[Collected data]
/-! ### Writes of registers (chapter 2) -/

/-- R10, R11, R43, R44: a write that the module refuses changes nothing and is answered in a WRITE reply with its status alone; a write of a
W1C field clears the bits that it names, but for those that the module sets at that very instant, and changes no other word. R26, R132,
R184, R207, R256, R391: a write of 1 to a clear command takes the peaks it names to 0 and leaves everything else. R10, R44: outside its
range (1 here), or with a reserved bit, a clear command is refused as a whole and has no effect. -/
def Obligations.RegisterWritesTakeEffect : Prop :=
  ((∀ (s : State) (t role slot a st : Nat) (v : Word) (counts : List (Nat × Nat)), s.m.evc.raised = [] → s.Canonical →
    s.m.running = true → s.m.writeCheck role a v = .error st →
    s.Yields (.registerWrite t (.pair role slot a v) counts) fun m' => m' = s.m.at t)
  ∧ (∀ (s : State) (t role slot a : Nat) (v : Word) (counts : List (Nat × Nat)) (p : Param) (i j : Nat), s.m.evc.raised = [] →
    s.Canonical → s.m.running = true → s.m.writeCheck role a v = .ok (p, i, j) → p.cls = .w1c → a ≠ P.evcFlags.base →
    a ≠ P.logFlags.base →
    s.Yields (.registerWrite t (.pair role slot a v) counts) fun m' =>
      m'.word a = s.m.word a &&& ~~~(v &&& ~~~w32 ((s.m.at t).marked a)) ∧ (∀ c, c ≠ a → m'.word c = s.m.word c) ∧ Mod.Frame t [] [a] s.m m')
  ∧ (∀ (s : State) (t role slot : Nat) (counts : List (Nat × Nat)), s.m.evc.raised = [] → s.Canonical → s.m.running = true →
    s.Yields (.registerWrite t (.pair role slot P.evcFlags.base 1#32) counts) fun m' =>
      m'.evc = { s.m.evc with dropFlag := s.m.evc.dropFlag && ((s.m.at t).marked P.evcFlags.base).testBit 0 } ∧ Mod.Frame t [] [] s.m m')
  ∧ (∀ (s : State) (t role slot : Nat) (v : Word) (counts : List (Nat × Nat)), s.m.evc.raised = [] → s.Canonical → s.m.running = true →
    v.toNat < 16 →
    s.Yields (.registerWrite t (.pair role slot P.logFlags.base v) counts) fun m' =>
      (∀ b, m'.log.flags.testBit b = (s.m.log.flags.testBit b && (!v.toNat.testBit b || ((s.m.at t).marked P.logFlags.base).testBit b)))
      ∧ m'.log = { s.m.log with flags := m'.log.flags } ∧ m'.evc = s.m.evc ∧ Mod.Frame t [] [] s.m m')
  ∧ (∀ (s : State) (t : Nat) (g : Msg) (x : Session) (counts : List (Nat × Nat)) (st : Nat), s.Accepts g x →
    s.m.gate x g.typ = none → g.typ = 0x0011 → g.body.length = 12 → leAt g.body 0 2 = 1 → s.m.running = true →
    ((s.m.at t).accepting g x).writeCheck x.role (leAt g.body 4 4) (w32 (leAt g.body 8 4)) = .error st →
    s.Yields (.registerWrite t (.msg g) counts) fun m' =>
      Answered g x 0 (leBytes 2 1 ++ leBytes 2 st) s.m m' ∧ Mod.Frame t [.net, .can, .free] netCounters s.m m'))
  ∧ (∀ (s : State) (t role : Nat), s.m.evc.raised = [] → s.Canonical → s.m.running = true →
    s.Yields (.sysDecLatClr t role 1#32) (fun m' => m'.rd P.sysDecLatMax = 0
      ∧ Mod.Frame t [] [P.sysDecLatClr.addr, P.sysDecLatMax.addr] s.m m')
    ∧ s.Yields (.cellClr t role 1#32) (fun m' => m'.rd P.cellSlotsPeak = 0 ∧ m'.rd P.cellWaitMax = 0
      ∧ Mod.Frame t [] [P.cellClr.addr, P.cellSlotsPeak.addr, P.cellWaitMax.addr] s.m m')
    ∧ s.Yields (.trkClr t role 1#32) (fun m' => m'.rd P.trkLivePeak = 0 ∧ Mod.Frame t [] [P.trkClr.addr, P.trkLivePeak.addr] s.m m')
    ∧ s.Yields (.ejClr t role 1#32) (fun m' => m'.rd P.ejQPeak = 0 ∧ m'.rd P.ejEnergisedPeak = 0 ∧ m'.rd P.ejShiftMax = 0
      ∧ (∀ b, b < 24 → m'.rd P.ejBankWaitMax b = 0)
      ∧ Mod.Frame t [] ([P.ejClr.addr, P.ejQPeak.addr, P.ejEnergisedPeak.addr, P.ejShiftMax.addr]
          ++ (List.range 24).map (fun b => P.ejBankWaitMax.addr b)) s.m m')
    ∧ s.Yields (.tollClr t role 1#32) (fun m' => (∀ n, n < 5 → m'.rd P.tollWaitMax n = 0)
      ∧ Mod.Frame t [] (P.tollClr.addr :: (List.range 5).map (fun n => P.tollWaitMax.addr n)) s.m m')
    ∧ s.Yields (.evcClr t role 1#32) (fun m' => m'.evc = { s.m.evc with peak := 0 } ∧ Mod.Frame t [] [P.evcClr.addr] s.m m'))
  ∧ (∀ (s : State) (t role slot : Nat) (v : Word) (cut : Bool), s.m.evc.raised = [] → s.Canonical → v ≠ 1#32 →
    ∀ c ∈ [Instr.sysDecLatClr t role v, .cellClr t role v, .trkClr t role v, .ejClr t role v, .tollClr t role v, .evcClr t role v,
        .fusMotionReset t role v, .trkLot t role v, .gnssAccept t role v, .gnssCold t role v, .perfSnap t role v [],
        .deepTest t role slot v cut],
      s.Yields c fun m' => m' = s.m.at t)

/-! ### Event delivery and the recorder (chapters 16 and 17) -/

/-- R384, R385: the firmware takes the event at the head of the queue; EVC_LAST of its source follows if it had the FW route, and every open
session that admits it takes it into its stream buffer, where there is room. R386: when an EVENT message is due, the session in slot `i`
is sent its oldest events, at most 39, with the number it lost. -/
def Obligations.EventsReachFirmwareAndSessions : Prop :=
  (∀ (s : State) (t : Nat) (e : Ev) (q : List Ev), s.m.evc.raised = [] → s.m.evc.q = e :: q →
    ((s.m.net.sessions.map (·.id)).Nodup) → (∀ x ∈ s.m.net.sessions, x.buf.length < 256) →
    s.Yields (.evcQueueService t 1) fun m' =>
      m'.evc = { s.m.evc with q := q, tick := [],
                              last := if e.fw then assocSet s.m.evc.last e.src (e.code, e.raw % 2 ^ 32) else s.m.evc.last }
      ∧ m'.net = { s.m.net with sessions := s.m.net.sessions.map (fun x =>
          if x.opened = true ∧ e.stream = true ∧ (∃ b, x.sub = some b ∧ b.mask.testBit e.src = true ∧ e.prio ≤ b.maxPrio)
          then { x with buf := x.buf ++ [e] } else x) }
      ∧ Mod.Frame t [.evc, .net] [] s.m m')
  ∧ (∀ (s : State) (t i : Nat) (x : Session), s.m.net.sessions.find? (fun y => y.idx = i && y.opened) = some x →
    s.m.session? x.id = some x → x.sub.isSome = true → (s.m.at t).streamDue x = true →
    s.Yields (.eventStreamSend t i) fun m' =>
      (∃ o : OutMsg, m'.net.sent = s.m.net.sent ++ [o] ∧ o.typ = 0x0051 ∧ o.kind = 2 ∧ o.sid = x.id ∧ o.seq = x.msgNo + 1
        ∧ o.tr = x.tr ∧ o.peer = x.peer
        ∧ o.body = leBytes 2 (Nat.min 39 x.buf.length) ++ leBytes 2 (Nat.min x.lost 65535) ++ (x.buf.take 39).flatMap Ev.item
        ∧ (∃ y, m'.session? x.id = some y ∧ y.buf = x.buf.drop 39 ∧ y.lost = 0 ∧ y.msgNo = x.msgNo + 1
            ∧ y.held = (o :: x.held).take 16))
      ∧ Mod.Frame t [.net, .can, .free] [P.netTxMsgs.addr] s.m m')

/-- R394, R395, R396, R400, R401: once it has its pointers (log 150) the recorder writes the record at the head of its queue whole, with the
next number and the operating seconds and power cycles of its writing, into slot NEXT mod 8192; when full it counts the record and
writes nothing; the record that meets the last free slot is replaced by the full record 0x0A01, and the recorder stops. Where power
fails during a writing, outside RUNNING, that record alone is torn: its slot's CHECK is wrong, and the module waits for its next start.
R399: at an interval's end a pair that had suppressions has its summary 0x0A02 written (code, source, number) as the next record, and
its number starts again at 0. R403: a write of LOG_CURSOR loads up to 16 records from that number into LOG_WINDOW in one step, none
where the number lies before OLDEST or after NEXT. -/
def Obligations.RecorderWritesInOrder : Prop :=
  (∀ (s : State) (t : Nat) (r : Rec) (q : List Rec), s.m.evc.raised = [] → s.m.log.q = r :: q → s.m.log.ready = true →
    (s.m.log.full = false → s.m.log.fill < 8191 → s.m.log.warned = false →
        (s.m.rd P.logWarnFill = 0 ∨ s.m.log.fill + 1 < s.m.rd P.logWarnFill) →
      s.Yields (.recorderWrite t false) fun m' =>
        m'.log = { s.m.log with q := q, next := (s.m.log.next + 1) % 2 ^ 32 }
        ∧ (∃ w : Rec, m'.nv.slots = assocSet s.m.nv.slots (s.m.log.next % 8192) w ∧ w.check = w.checkOf
          ∧ { w with check := 0 } = { r with seq := s.m.log.next, opSec := s.m.log.opSec, cycle := s.m.log.cycles, check := 0 })
        ∧ m'.evc = s.m.evc ∧ Mod.Frame t [] [] s.m m')
    ∧ (s.m.log.full = true → s.m.rd P.logWarnFill = 0 → s.m.log.warned = false →
      s.Yields (.recorderWrite t false) fun m' =>
        m'.log = { s.m.log with q := q, notRecorded := (s.m.log.notRecorded + 1) % 2 ^ 32 }
        ∧ m'.nv = s.m.nv ∧ m'.evc = s.m.evc ∧ Mod.Frame t [] [] s.m m')
    ∧ (s.m.log.full = false → s.m.log.fill = 8191 → s.m.rd P.logWarnFill = 0 → s.m.log.warned = false →
        s.m.evc.q.length < 4096 → s.m.NoTrace 120 →
      s.Yields (.recorderWrite t false) fun m' =>
        m'.log = { s.m.log with q := q, full := true, flags := s.m.log.flags ||| 1, next := (s.m.log.next + 1) % 2 ^ 32 }
        ∧ (∃ w : Rec, m'.nv.slots = assocSet s.m.nv.slots (s.m.log.next % 8192) w ∧ w.seq = s.m.log.next ∧ w.code = 0x0A01 ∧ w.src = 120
          ∧ w.internal = true ∧ w.data = padTo 8 (leBytes 2 r.code ++ leBytes 1 r.src))
        ∧ Mod.Frame t [] [] s.m m')
    ∧ (s.m.running = false → s.m.log.full = false →
      s.Yields (.recorderWrite t true) fun m' =>
        ∃ w : Rec, w.check ≠ w.checkOf
          ∧ Restarted { s.m.nv with slots := assocSet s.m.nv.slots (s.m.log.next % 8192) w } s.m.nv.cause s.m m'))
  ∧ (∀ (s : State) (t : Nat) (b : Bucket), s.m.evc.raised = [] → s.m.log.ivals < (s.m.at t).now / 10 ^ 9 → s.m.log.buckets = [b] →
    b.suppressed ≠ 0 → s.m.log.ready = true → s.m.log.full = false → s.m.log.fill < 8191 → s.m.log.warned = false → s.m.rd P.logWarnFill = 0 →
    s.m.evc.q.length < 4096 →
    s.m.NoTrace 120 →
    s.Yields (.logIntervalEnd t) fun m' =>
      (∃ w : Rec, m'.nv.slots = assocSet s.m.nv.slots (s.m.log.next % 8192) w ∧ w.seq = s.m.log.next ∧ w.code = 0x0A02 ∧ w.src = 120
        ∧ w.internal = true ∧ w.data = padTo 8 (leBytes 2 b.code ++ leBytes 1 b.src ++ [0] ++ leBytes 4 b.suppressed))
      ∧ m'.log.next = (s.m.log.next + 1) % 2 ^ 32 ∧ m'.log.ivals = (s.m.at t).now / 10 ^ 9
      ∧ (m'.bucket b.src b.code).suppressed = 0 ∧ (m'.bucket b.src b.code).tokens = Nat.min (s.m.rd P.logBurst) b.tokens
      ∧ Mod.Frame t [.log] [] s.m m')
  ∧ (∀ (s : State) (t role : Nat) (v : Word), s.m.evc.raised = [] → s.Canonical → s.m.running = true →
    s.Yields (.logCursor t role v) fun m' =>
      m'.log.winFirst = v.toNat ∧ m'.log.winClears = s.m.log.clears
      ∧ m'.log.window = (if s.m.log.holds v.toNat then s.m.recsFrom v.toNat 16 else []) ∧ m'.log.window.length ≤ 16
      ∧ m'.nv = s.m.nv ∧ m'.evc = s.m.evc ∧ Mod.Frame t [.log] [P.logCursor.addr] s.m m')

/-- R393, R398, R399: operating seconds count the whole seconds of raw counts; each bucket gains the tokens that have fallen due, up to
LOG_BURST; an interval in which nothing was suppressed ends with no record. -/
def Obligations.RecorderClocksRun : Prop :=
  ∀ (s : State) (t : Nat), s.m.evc.raised = [] →
    let now := (s.m.at t).now
    let due := now * s.m.rd P.logRate / 10 ^ 9
    s.Yields (.operatingSecond t) (fun m' =>
      m'.log = { s.m.log with opSec := (s.m.log.opSec + (now / 10 ^ 9 - s.m.log.secs)) % 2 ^ 32, secs := Nat.max (now / 10 ^ 9) s.m.log.secs }
      ∧ m'.evc = s.m.evc ∧ m'.nv = s.m.nv ∧ Mod.Frame t [.log] [] s.m m')
    ∧ ((s.m.log.buckets.map (fun b => (b.src, b.code))).Nodup →
      s.Yields (.logToken t) fun m' =>
        (∀ src code, (m'.bucket src code).tokens = Nat.min (s.m.rd P.logBurst) ((s.m.bucket src code).tokens + (due - s.m.log.toks))
          ∧ (m'.bucket src code).suppressed = (s.m.bucket src code).suppressed)
        ∧ m'.log = { s.m.log with buckets := m'.log.buckets, toks := Nat.max due s.m.log.toks }
        ∧ m'.evc = s.m.evc ∧ m'.nv = s.m.nv ∧ Mod.Frame t [.log] [] s.m m')
    ∧ (s.m.log.ivals < now / 10 ^ 9 → (∀ b ∈ s.m.log.buckets, b.suppressed = 0) →
      s.Yields (.logIntervalEnd t) fun m' => m'.log = { s.m.log with ivals := now / 10 ^ 9 } ∧ m'.evc = s.m.evc ∧ m'.nv = s.m.nv
        ∧ Mod.Frame t [.log] [] s.m m')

## [Work order]
Which lines above contain "cellWaitMax"? Show each of them.

## [Task answer]
    ∧ s.Yields (.cellClr t role 1#32) (fun m' => m'.rd P.cellSlotsPeak = 0 ∧ m'.rd P.cellWaitMax = 0
      ∧ Mod.Frame t [] [P.cellClr.addr, P.cellSlotsPeak.addr, P.cellWaitMax.addr] s.m m')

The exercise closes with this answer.